Session management is necessary for applications to keep the server-side state of the user’s interaction with the app. For example, to store their preferences or progress.
Mongoose Embedded Web Server has all the parts necessary for building it, and today we’ll show you how to put them together to get a working web app.
When compiled, the cookie_auth example starts a server on port 8000.
At first, the user has no session associated with them and will be taken to the login page:
The form is served by the login_handler function.
In our example, any username is accepted and everyone’s password is “password." A real-world app would need to provide its own implementation of the check_pass function.
Let’s go ahead and log in as “test." Clicking the “Login” button will send a POST
request to /login.html, which will be handled by a different branch in the login_handler
function. It uses the mg_get_http_var function to parse the form variables and, assuming we didn’t mistype the password and check_pass
returns true
, we proceed to create a new session (create_session).
It is important that session IDs that are generated are hard to guess so that it’s not easy to take over someone else’s session by just guessing its ID. In our example, the session ID is a 64-bit number created by mixing together a volatile state, including the current time and the user’s password, which should make generated IDs sufficiently difficult to predict.
A newly generated session is then inserted into the session storage. In our example, to keep things simple, we allow a small number of simultaneous sessions and do not store them persistently. This means sessions are lost on server restart. A real app may choose to store sessions in files or some sort of key-value store (an SQLite database, a BerkeleyDB map file, etc.).
Finally, a response to take the user back to the main page is constructed, and the session cookie is set as part of it.
Now, when the user arrives at the main page, they send the cookie that was set previously containing their session ID, which the get_session function extracts.
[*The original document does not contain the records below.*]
/-- R19: UNIT SELECT is answered by the unit's own logic. -/
theorem test_unit_select : (after (.unitSelect 3) (up unitUp)).out = [.selected 3] := by decide
/-- R23: a seek to cylinder 1023 ends at once; another leaves an item. -/
theorem test_seek : (after (.seek 1023) (up unitUp)).out = [.seekEnd 0] ∧
    (after (.seek 5) (up unitUp)).items = [.seek 0 (.to 5) false] := by decide
theorem test_return_to_zero : (after .returnToZero (up unitUp)).items = [.seek 0 .zero false] := by decide
/-- R18: READY up at the opening of the bypass leaves a margin item. -/
theorem test_bypass_open : (after .bypassOpen { up unitUp with bypassOpen := false }).items = [.margin 0] := by
  decide
/-- R28: the first margin to go is SHIFT STROBE NORMAL, after a UNIT SELECT of the unit. -/
theorem test_grant_margin : (after (.grant []) { up UnitEntry.reset with items := [.margin 0] }).out =
    [.driveSelect 0, .driveStrobe 0 .normal] := by decide +kernel
/-- R35: the sixth mark of a FAILURE hold with no capture answers NO DATA and is withheld. -/
theorem test_failure_expiry : (after (.failureHoldExpiry 0 [])
    { up { unitUp with hold := some ⟨.failure, 5, 5, 202, 9, 15⟩ } with
      current := some ⟨0, 202, 9, 15, .read .held, none, false⟩ }).out = [.answer 0 .noData] := by
  decide +kernel
/-- R33: a mark of a unit without a hold goes through. -/
theorem test_index_mark : (after (.indexMark 0 []) (up unitUp)).out = [.index 0] := by decide
/-- R39: a BLOCK unit answers PROTECTED. -/
theorem test_write_blocked : (after (.writeSector 0 0 [] none) (up { unitUp with policy := .block })).out =
    [.answer 0 .writeProtected] := by decide
/-- R41: a format under REDIRECT is blocked. -/
theorem test_format_blocked : (after (.formatTrack 0 []) (up { unitUp with policy := .redirect })).out =
    [.answer 0 .writeProtected] := by decide
/-- R18: a seek passes to the drive that the joined lines address. -/
theorem test_joined_seek : (after (.seek 5) joined).out = [.driveSeek 0 (.to 5)] := by decide
/-- R70: with a job shortened no track job is made, though the room would hold one. -/
theorem test_no_slots_while_shortened :
    (after (.recoverTrack 1 0 202 9 2) (withJobs [{ sectorJob 1 [] with granted := 9 }] (up unitUp))).response.get 2
      = 10 := by decide +kernel
/-- R55: a fall of READY leaves both cylinders unknown. -/
theorem test_ready_fall : ((after (.readyFall 0 []) (up unitUp)).unit 0).controllerCyl = none ∧
    ((after (.readyFall 0 []) (up unitUp)).unit 0).driveCyl = none := by decide +kernel
/-- R168: an unknown request is answered 4, a second one unread sets the mark word. -/
theorem test_request_refused : ((after (.requestRefused [16, 0o7757] 0) (up unitUp)).response.get 2) = 4 ∧
    ((after (.setLimits 1 0 5 100) (after (.reportStatus 9) (up unitUp))).response.get 4) = 1 := by
  decide +kernel
/-- R175: Q, T and H are brought to their ranges. -/
theorem test_set_limits : (after (.setLimits 1 0 5 100) (up unitUp)).q = 1 ∧
    (after (.setLimits 1 0 5 100) (up unitUp)).t = 4 ∧
    (after (.setLimits 1 0 5 100) (up unitUp)).holdLimit = 64 := by decide +kernel
/-- R174: PASS to REDIRECT is POLICY_STEP. -/
theorem test_policy_step : (after (.setPolicy 1 0 2) (up unitUp)).response.get 2 = 8 := by decide +kernel
/-- R124: RECOVER TRACK of 24 sectors and 8 revolutions is granted the 6 that 160 slots hold. -/
theorem test_recover_track : (after (.recoverTrack 1 0 202 9 8) (up unitUp)).response.get 7 = 6 := by
  decide +kernel

/-! ### Witnesses: the hypotheses of each statement, met -/

/-- The bypass is open and the controller unit is 0 when the operation is taken. -/
abbrev Open (s : State) : Prop := s.bypassOpen = true ∧ (s.taken []).controllerUnit = 0

/-- And unit 0 is in service at cylinder 202 when the operation is taken. -/
abbrev OnDrive (s : State) : Prop :=
  Open s ∧ ((s.taken []).unit 0).ready = true ∧ ((s.taken []).unit 0).seekPending = false ∧
    ((s.taken []).unit 0).controllerCyl = some 202

/-- And `address` lies in its geometry, no store entry holding it. -/
abbrev OnSector (s : State) : Prop :=
  OnDrive s ∧ ((s.taken []).unit 0).geometry.present = true ∧ (s.taken []).lookup address = none ∧
    202 < ((s.taken []).unit 0).geometry.cylinders ∧ 9 < ((s.taken []).unit 0).geometry.heads ∧
    15 < ((s.taken []).unit 0).geometry.sectors

theorem witness_StepRunsFrontCommand : State.reset.pending = [] ∧
    ({ State.reset with pending := [.bypassOpen] }).pending = .bypassOpen :: [] := by decide
/-- The unit's own command; a seek, a select, an operation and an answer on the lines; a drive that stops. -/
theorem witness_ClosedBypassKeepsEverything : joined.bypassOpen = false ∧
    (bypassed (.grant []) = true ∧ onLines (.grant []) = false) ∧
    (onLines (.seek 5) = true ∧ joined.passing (.seek 5) = [.driveSeek 0 (.to 5)]) ∧
    joined.passing (.unitSelect 3) = [.driveSelect 3] ∧
    joined.passing (.readSector 9 14 []) = [.driveOp 0 (.readSector 9 14)] ∧
    joined.passing (.streamChecked .noData []) = [.answer 0 .noData] ∧
    joined.joinedOp.map Prod.fst = some 0 := by decide
/-- With an operation in progress on the joined lines, and with none. -/
theorem witness_BypassOpens : (joined.powered = true ∧ joined.bypassOpen = false ∧ joined.joinedOp ≠ none) ∧
    State.reset.powered = true ∧ State.reset.bypassOpen = false ∧ State.reset.joinedOp = none ∧
    State.reset.items = [] := by decide
theorem witness_UnitSelectAnswered : (up unitUp).bypassOpen = true := by decide
/-- No item of the unit, one not yet issued among others, an issued one. -/
theorem witness_SeekTaken : ∀ l ∈ [[], [Item.margin 0, .seek 0 (.to 3) false, .seek 1 .zero false],
    [.seek 0 (.to 3) true]], Open { up unitUp with items := l } ∧
    ({ up unitUp with items := l } : State).taken [] = { up unitUp with items := l } := by decide +kernel
/-- R23, R45: a SEEK taken before the unit's first is issued stands where that stood. -/
theorem test_seek_keeps_age :
    (after (.seek 7) { up unitUp with items := [.margin 0, .seek 0 (.to 3) false, .seek 1 .zero false] }).items =
      [.margin 0, .seek 0 (.to 7) false, .seek 1 .zero false] := by decide
theorem witness_NotReadyAndOffCylinderAnswered :
    (Open (up UnitEntry.reset) ∧ (((up UnitEntry.reset).taken []).unit 0).controllerCyl ≠ some 1023 ∧
      (((up UnitEntry.reset).taken []).unit 0).ready = false) ∧
    (Open (up { unitUp with seekPending := true }) ∧
      (((up { unitUp with seekPending := true }).taken []).unit 0).controllerCyl ≠ some 1023 ∧
      (((up { unitUp with seekPending := true }).taken []).unit 0).ready = true ∧
      (((up { unitUp with seekPending := true }).taken []).unit 0).seekPending = true) := by decide
/-- A read and a write for a drive that reports DRIVE FAULT. -/
theorem witness_NotReadyAndOffCylinderAnswered_fault :
    OnSector (up { unitUp with faultLine := true }) ∧
    (((up { unitUp with faultLine := true }).taken []).unit 0).faultLine = true ∧
    ((up { unitUp with faultLine := true }).taken []).sectorJob address = none ∧
    ((up { unitUp with faultLine := true }).taken []).trackJob 0 202 9 = none ∧
    (((up { unitUp with faultLine := true }).taken []).unit 0).policy = .pass := by decide +kernel
theorem witness_ResponseRead : Open upMaint ∧ ((upMaint.taken []).unit 0).controllerCyl = some 1023 := by
  decide

/-- A store that holds an entry of `address`. -/
def stored (o : StoreOrigin) (e : UnitEntry) : State := { up e with store := [entryOf address o] }

theorem witness_ReadServedFromStore : OnDrive (stored .vote unitUp) ∧
    (((stored .vote unitUp).taken []).unit 0).geometry.present = true ∧
    ((stored .vote unitUp).taken []).lookup address = some (entryOf address .vote) ∧
    (entryOf address .vote).damaged = false ∧
    (readEntry (entryOf address .vote) ((stored .vote unitUp).taken [])).1 = some (dataWith 5) := by
  decide +kernel

/-- A store whose entry of `address` does not read out, damaged or not. -/
def spoilt (o : StoreOrigin) (damaged : Bool) : State :=
  { up unitUp with store := [{ entryOf address o with check := storeWord 6, damaged := damaged }] }

/-- A damaged entry; a redirected and an ordinary one whose readout fails. -/
theorem witness_ReadServedFromStore_failed : ∀ p ∈ [(StoreOrigin.redirectedWrite, true),
      (.redirectedWrite, false), (.vote, false)],
    OnDrive (spoilt p.1 p.2) ∧ (spoilt p.1 p.2).current = none ∧
    ((spoilt p.1 p.2).taken []).lookup address =
      some { entryOf address p.1 with check := storeWord 6, damaged := p.2 } ∧
    (readEntry { entryOf address p.1 with check := storeWord 6, damaged := p.2 }
      ((spoilt p.1 p.2).taken [])).1 = none := by decide +kernel

theorem witness_PassReadTaken : OnSector (up unitUp) ∧
    ((up unitUp).taken []).sectorJob address = none ∧ ((up unitUp).taken []).trackJob 0 202 9 = none ∧
    (((up unitUp).taken []).unit 0).faultLine = false ∧ 1 ≤ ((up unitUp).taken []).available ∧
    (((up unitUp).taken []).slot 0).state = .free := by decide +kernel
/-- Every slot is in use. -/
def allHeld (s : State) : State := { s with slots := Table.fill 160 { Slot.free with state := .held } }

/-- The clause of an available count of 0. -/
theorem witness_PassReadTaken_full : OnSector (allHeld (up unitUp)) ∧
    ((allHeld (up unitUp)).taken []).sectorJob address = none ∧
    ((allHeld (up unitUp)).taken []).trackJob 0 202 9 = none ∧
    (((allHeld (up unitUp)).taken []).unit 0).faultLine = false ∧
    ((allHeld (up unitUp)).taken []).available = 0 := by decide +kernel
/-- A unit not present; an address outside the geometry; an address with a job under CUT_THROUGH. -/
theorem witness_PassReadTaken_kinds :
    (OnDrive (up { unitUp with geometry := Geometry.reset }) ∧
      (((up { unitUp with geometry := Geometry.reset }).taken []).unit 0).geometry.present = false) ∧
    (((up unitUp).taken []).lookup ⟨0, 202, 9, 24⟩ = none ∧
      ¬(24 < (((up unitUp).taken []).unit 0).geometry.sectors)) ∧
    ∀ l ∈ [[sectorJob 1 []], [trackJob 1]],
      OnSector (withJobs l (up cutThroughUnit)) ∧
      (((withJobs l (up cutThroughUnit)).taken []).unit 0).geometry.mode = .cutThrough ∧
      (((withJobs l (up cutThroughUnit)).taken []).sectorJob address ≠ none ∨
        ((withJobs l (up cutThroughUnit)).taken []).trackJob 0 202 9 ≠ none) := by decide +kernel
theorem witness_OwnedReadPromotes : OnSector (withJobs [sectorJob 1 []] (up unitUp)) ∧
    ((withJobs [sectorJob 1 []] (up unitUp)).taken []).sectorJob address = some (sectorJob 1 []) ∧
    (((withJobs [sectorJob 1 []] (up unitUp)).taken []).unit 0).geometry.mode = .checkFirst := by
  decide +kernel
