-- ==== Sys2Proof/Word.lean ====
section
/-! DEFINITION. The word types of the block: one bit, one hash half, one command word. -/

namespace Sys2Proof

/-- One bit (R8, R20): `true` is 1, `false` is 0. -/
abbrev Bit := Bool

/-- A hash half h1 or h2: 64 bits, unsigned (R8). -/
abbrev Half := BitVec 64

/-- The data of the command port as one 130-bit word of format CMD (R62). -/
abbrev CmdWord := BitVec 130

end Sys2Proof
end

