/-- Of the operations of the parts only one outside the array touches the fault fields. -/
theorem faultEffect_of_part {p : Port} {w : Nat} {i : Instr} {s u t : State} (hp : p ≠ .cmd)
    (hin : s.inputs.head? = some (inputOf p w)) (hi : decode s.cfg p w = .ok i)
    (hu : u.block = s.block) (ht : exec i u = .next t) : FaultEffect s t := by
  have hsame := SameFault.of_block hu
  obtain hkept | ⟨op, h1, h2, rfl, -⟩ | ⟨j, hij, hfault, hj, rfl⟩ := exec_fault_cases ht
  · exact .kept (hsame.trans hkept)
  · exact absurd (decode_reserved hi).1 hp
  · obtain ⟨rfl, rfl⟩ := decode_bitOperation hij hi
    obtain ⟨-, hcause, hinfo, -⟩ := raiseIndexRange_spec (w / 2) (u.setRdata none)
    exact .indexRange (hsame.fault ▸ hfault) hin (State.cfg_of_block hu ▸ hj) hcause
      fun hw => (hinfo hw).1

theorem faultEffect_of_step {s t : State} (h : step s = .next t) : FaultEffect s t := by
  obtain ⟨-, heff⟩ := stepEffect_of_step h
  cases heff with
  | kept h => exact .kept (.of_block h)
  | command hv _ hi hu ht => exact faultEffect_of_command hv hi hu ht
  | part hp hin hi hu ht => exact faultEffect_of_part hp hin hi hu ht
  | taken _ _ h => exact .kept (.trans (u := takeResponse s) ⟨rfl, rfl, rfl⟩ (.of_block h))
  | reset hin h => exact .reset hin (.of_block h)

/-! ### Where the two faults come from (R120, R121, R122) -/

/-- A step with nothing driven on the BA port does not bring in the cause INDEX_RANGE. -/
theorem cause_ne_indexRange_of_step {s t : State} (hs : s.faultCause ≠ causeIndexRange)
    (hin : ∀ x, s.inputs.head? = some x → x.isBa = false) (h : step s = .next t) :
    t.faultCause ≠ causeIndexRange := by
  cases faultEffect_of_step h with
  | kept h => rwa [h.cause]
  | illegalOp _ _ _ hcause _ =>
    rw [hcause]
    decide
  | indexRange _ hba _ _ _ => nomatch hin _ hba
  | reset _ h =>
    rw [h.cause, applyReset_faultCause]
    decide

/-- Settles O48: by induction on the run; only a word on the BA port raises INDEX_RANGE. -/
theorem hostCommandsNeverRaiseIndexRange : Obligations.HostCommandsNeverRaiseIndexRange := by
  unfold Obligations.HostCommandsNeverRaiseIndexRange
  intro s u n hs hin hrun
  exact run_keeps (Q := fun x => x.isBa = false) (fun _ _ => step_inputs)
    (fun _ _ => cause_ne_indexRange_of_step) hs hin hrun

/-- The op code of a reserved command is 2 or 3 (R63). -/
theorem two_le_code (op : ReservedOp) : 2 ≤ op.code.toNat := by
  cases op <;> decide

/-- Settles O47: by what a step can do to the fault fields; a reset clears the fault. -/
theorem onlyTwoFaultsExist : Obligations.OnlyTwoFaultsExist := by
  unfold Obligations.OnlyTwoFaultsExist
  intro s t h hs ht
  cases faultEffect_of_step h with
  | kept h => simp [h.fault, hs] at ht
  | @illegalOp v op _ hv hop hcause hinfo =>
    refine .inl ⟨v, hv, hop ▸ two_le_code op, hcause, ?_⟩
    rw [hinfo, zext64Op_toNat, hop]
  | @indexRange w _ hin hM hcause hinfo =>
    obtain ⟨rest, hin⟩ := List.head?_eq_some_iff.mp hin
    exact .inr ⟨w, rest, hin, hM, hcause, hinfo⟩
  | reset _ h => simp [h.fault] at ht

/-! ### A command turned away (R124, R147) -/

/-- Settles O24: the port is not ready, so no command takes its effect. -/
theorem commandTurnedAwayChangesNothing : Obligations.CommandTurnedAwayChangesNothing := by
  unfold Obligations.CommandTurnedAwayChangesNothing
  intro s h1 h2 op hnot
  have hready : cmdReady s = false := (cmdReady_eq_false_iff s).mpr hnot
  rw [exec_add, exec_check, exec_reserved]
  exact ⟨accepted_of_not_ready hready, accepted_of_not_ready hready, accepted_of_not_ready hready⟩

/-! ### The fault state (R124, R125) -/

/-- No operation writes a bit in the fault state: ADD is not accepted, and BSET is not performed. -/
theorem exec_keeps_bits_of_fault {i : Instr} {s t : State} (hf : s.fault = true)
    (h : exec i s = .next t) : t.bits = s.bits := by
  obtain hbits | ⟨h1, h2, rfl⟩ | ⟨j, rfl⟩ := exec_bits h
  · exact hbits
  · rw [exec_add, accepted_of_not_ready ((cmdReady_eq_false_iff s).mpr (.inl hf))] at h
    cases h
    rfl
  · rw [exec_bset_faulted hf] at h
    cases h
    rfl

theorem step_keeps_bits_of_fault {s t : State} (hf : s.fault = true)
    (hrst : s.inputs.head? ≠ some .rst) (h : step s = .next t) : t.bits = s.bits := by
  obtain ⟨-, heff⟩ := stepEffect_of_step h
  cases heff with
  | kept h => exact State.bits_of_block h
  | command _ hready => simp [fault_of_ready hready] at hf
  | part _ _ _ hu ht =>
    have hfault := (SameFault.of_block hu).fault.trans hf
    exact (exec_keeps_bits_of_fault hfault ht).trans (State.bits_of_block hu)
  | taken _ _ h => exact (State.bits_of_block h).trans (takeResponse_bits s)
  | reset hin _ => exact absurd hin hrst

theorem step_sameFault_of_fault {s t : State} (hf : s.fault = true)
    (hrst : s.inputs.head? ≠ some .rst) (h : step s = .next t) : SameFault s t := by
  cases faultEffect_of_step h with
  | kept h => exact h
  | illegalOp hfault => simp [hfault] at hf
  | indexRange hfault => simp [hfault] at hf
  | reset hin _ => exact absurd hin hrst

/-- Settles O26: both faults are raised, and bits written and responses appended, outside the fault state alone. -/
theorem onlyResetLeavesTheFaultState : Obligations.OnlyResetLeavesTheFaultState := by
  unfold Obligations.OnlyResetLeavesTheFaultState
  intro s t h hf hrst
  have hsame := step_sameFault_of_fault hf hrst h
  refine ⟨hsame.fault.trans hf, hsame.cause, hsame.info, step_keeps_bits_of_fault hf hrst h, ?_⟩
  obtain hq | ⟨-, hfault, -⟩ | htaken | ⟨hin, -⟩ := responsesChangeOnlyByCheckTakeOrReset s t h
  · exact .inl hq
  · simp [hfault] at hf
  · exact .inr htaken
  · exact absurd hin hrst

/-! ### An index of more than 64 bits (R8, R121) -/

/-- Settles O20: INDEX_RANGE is raised whatever the width of the index, which decides on the info alone. -/
theorem wideIndexFaultsWithOpenInfo : Obligations.WideIndexFaultsWithOpenInfo := by
  unfold Obligations.WideIndexFaultsWithOpenInfo
  intro s j i hi hf hj _
  obtain ⟨hfault, hcause, -, hcfg, hbits, hrspq, -⟩ := raiseIndexRange_spec j (s.setRdata none)
  obtain rfl | rfl := hi
  · exact ⟨_, exec_bset_out_of_range hf hj, hfault, hcause, hbits, hrspq, hcfg⟩
  · exact ⟨_, exec_btest_out_of_range hf hj, hfault, hcause, hbits, hrspq, hcfg⟩

/-! ### A step that does nothing, or is refused (R126, R137) -/

/-- Settles O12: it is one of the things a step can do. -/
theorem withNoInputAllStateIsKept : Obligations.WithNoInputAllStateIsKept :=
  fun _ => step_of_no_input

/-- Settles O13: M, K and M_MAX are as R7 asks in every configuration of which a block exists. -/
theorem illegalConfigurationIsRefused : Obligations.IllegalConfigurationIsRefused := by
  unfold Obligations.IllegalConfigurationIsRefused
  intro s hbad
  refine step_of_not_buildable fun ⟨⟨hM, hmax, hK⟩, _⟩ => ?_
  omega

end Sys2Proof.Machine

/-! Family 70_reset_and_hazards: a command edge of a host that changed its word early, and of one stalled by a full response
queue (R145, R147), and what a reset drops (R140). -/

namespace Sys2Proof.Machine

/-! ### A host that changed its command early (R145) -/

/-- A ready port of a host that presented several words carries out one of them, on a state that holds none. -/
theorem commandEdge_of_changed {w v : CmdWord} {s : State} (hready : cmdReady s = true)
    (hv : v ∈ s.heldWords) (hne : v ≠ w) :
    ∃ v', (v' = w ∨ v' ∈ s.heldWords) ∧
      commandEdge w s = runWord .cmd v'.toNat (s.setHeld []).advanceDraws := by
  obtain ⟨-, hsteady, -⟩ | ⟨-, -, ho⟩ | ⟨hnot, -⟩ := commandEdge_cases (w := w) (s := s) rfl
  · exact absurd (hsteady v hv) hne
  · have hsome : presented s.heldWords w ≠ [] := List.ne_nil_of_mem (mem_presented.mpr (.inr rfl))
    exact ⟨_, (mem_presented.mp (drawnFrom_mem hsome w s.draws)).symm, ho⟩
  · simp [hready] at hnot

/-- Settles O8: the word drawn is one of those presented, and it has 130 bits, so it decodes. -/
theorem acceptedWordIsOneOfThosePresented : Obligations.AcceptedWordIsOneOfThosePresented := by
  unfold Obligations.AcceptedWordIsOneOfThosePresented
  rintro s w rest hb hin hready ⟨v, hv, hne⟩
  obtain ⟨v', hv', hedge⟩ := commandEdge_of_changed (s := s.setInputs rest) hready hv hne
  have hi := decode_cmd s.cfg v'
  refine ⟨v', _, hv', hi, ?_⟩
  calc step s
    _ = commandEdge w (s.setInputs rest) := step_of_input hb hin
    _ = runWord .cmd v'.toNat ((s.setInputs rest).setHeld []).advanceDraws := hedge
    _ = exec (decodeCmd v'.toNat) ((s.setInputs rest).setHeld []).advanceDraws :=
      runWord_of_decode hi

/-! ### A full response queue (R145, R147) -/

theorem presented_nil (w : CmdWord) : presented [] w = [w] := by
  simp [presented]

theorem responseEdge_of_queued {s : State} (h : s.rspq ≠ []) :
    responseEdge s = (takeResponse s).setHeldReady false := by
  obtain ⟨hempty, -⟩ | ⟨-, ht⟩ := responseEdge_cases s
  · exact absurd hempty h
  · exact ht

/-- Taking a response makes room for one outside the fault state. -/
theorem cmdReady_takeResponse {s : State} (hf : s.fault = false) (hq : s.rspq ≠ [])
    (hle : s.rspq.length ≤ s.cfg.rspqDepth) : cmdReady (takeResponse s) = true := by
  have hpos : 0 < s.rspq.length := List.length_pos_iff.mpr hq
  refine (cmdReady_iff _).mpr ⟨hf, ?_⟩
  rw [takeResponse_rspq, takeResponse_cfg, List.length_tail]
  omega

/-- The state while the command `w` is stalled: `w` is held, and `xs` is still to be driven. -/
def stalled (s : State) (w : CmdWord) (xs : List Input) : State := (s.setHeld [w]).setInputs xs

/-- The state after the stall: the oldest response has been taken. -/
def afterStall (s : State) (w : CmdWord) (xs : List Input) : State :=
  (takeResponse (stalled s w xs)).setHeldReady false

/-- A command met by a full queue is held. -/
theorem step_of_full {s : State} {w : CmdWord} {xs : List Input} (hb : s.cfg.Buildable)
    (hfull : s.cfg.rspqDepth ≤ s.rspq.length) (hheld : s.heldWords = [])
    (hin : s.inputs = .cmd w :: xs) : step s = .next (stalled s w xs) := by
  have hnot : cmdReady (s.setInputs xs) = false := (cmdReady_eq_false_iff _).mpr (.inr hfull)
  calc step s
    _ = commandEdge w (s.setInputs xs) := step_of_input hb hin
    _ = .next ((s.setInputs xs).setHeld (presented s.heldWords w)) :=
      commandEdge_of_not_ready hnot w
    _ = .next (stalled s w xs) := by rw [hheld, presented_nil]; rfl

/-- The edge with `rsp_ready = 1` after it takes the oldest response and ends the stall. -/
theorem step_of_stalled {s : State} (hb : s.cfg.Buildable) (hq : s.rspq ≠ []) (w : CmdWord)
    (xs : List Input) : step (stalled s w (.rspReady :: xs)) = .next (afterStall s w xs) :=
  calc step (stalled s w (.rspReady :: xs))
    _ = .next (responseEdge (stalled s w xs)) :=
      step_of_input (s := stalled s w (.rspReady :: xs)) hb rfl
    _ = .next (afterStall s w xs) := congrArg _ (responseEdge_of_queued hq)

/-- Settles O49: the taken response makes the port ready, and the word at the third edge is the one held. -/
theorem fullQueueStallsUntilAResponseIsTaken :
    Obligations.FullQueueStallsUntilAResponseIsTaken := by
  unfold Obligations.FullQueueStallsUntilAResponseIsTaken
  intro s w rest hb hf hlen hheld hin
  have hq : s.rspq ≠ [] := List.length_pos_iff.mp (hlen ▸ hb.2)
  have hready : cmdReady (afterStall s w (.cmd w :: rest)) = true :=
    cmdReady_takeResponse (s := stalled s w (.cmd w :: rest)) hf hq hlen.le
  obtain ⟨i, hi, hstep⟩ := stepRunsThePresentedCommand (afterStall s w (.cmd w :: rest)) w rest
    hb rfl hready fun _ => List.mem_singleton.mp
  have hreach : Reaches 2 s (afterStall s w (.cmd w :: rest)) :=
    reaches_succ.mpr ⟨_, step_of_full hb hlen.ge hheld hin,
      reaches_succ.mpr ⟨_, step_of_stalled hb hq w _, reaches_zero.mpr rfl⟩⟩
  exact ⟨_, i, hreach, rfl, rfl, hready, rfl, hi, hstep⟩

/-! ### Reset (R140) -/

/-- Settles O10: the step is `applyReset` on the state with that input consumed. -/
theorem resetDropsHeldWordsAndKeepsLaterInputs :
    Obligations.ResetDropsHeldWordsAndKeepsLaterInputs := by
  unfold Obligations.ResetDropsHeldWordsAndKeepsLaterInputs
  intro s rest hb hin
  exact ⟨applyReset (s.setInputs rest), step_of_input hb hin, applyReset_heldWords _,
    applyReset_heldReady _, applyReset_baRdata _, applyReset_igIndex _, applyReset_inputs _,
    applyReset_draws _⟩

end Sys2Proof.Machine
It uses the mg_get_http_header function to get the value of the “Cookie” header. The header contains all the cookies sent by the user’s browser. There can be more than one. So it’s best to use the mg_http_parse_header function to find the one we set. Session ID from the cookie is then converted to a number and the session storage is searched for a session with that ID.
With a valid session, we are now ready to serve the application page:
The user’s name and the lucky number are template variables in the index.shtml page. When Mongoose Embedded Web Server serves an SSI-enabled file (by default, *.shtml files are SSI-enabled) and encounters a <!--#call XXX -->
statement, it will generate an MG_EV_SSI_CALL
event and pass the arguments (the XXX
part) as the argument. Our example handles that event and prints the user name and their lucky number from the session data (properly HTML-escaped, if necessary, by mg_printf_html_escape).
From now on, you should be able to open http://localhost:8000/ and see the hello page straight away, without needing to log in. You’ll be able to do this until you restart the server or the session expires. Our example is configured to expire the session after just 30 seconds, mainly to demonstrate how this mechanism works. A real app would most definitely have this value higher.
So there it is, cookie authentication and session management with Mongoose Embedded Web Server explained. We hope this was useful and will save you time working on your web application.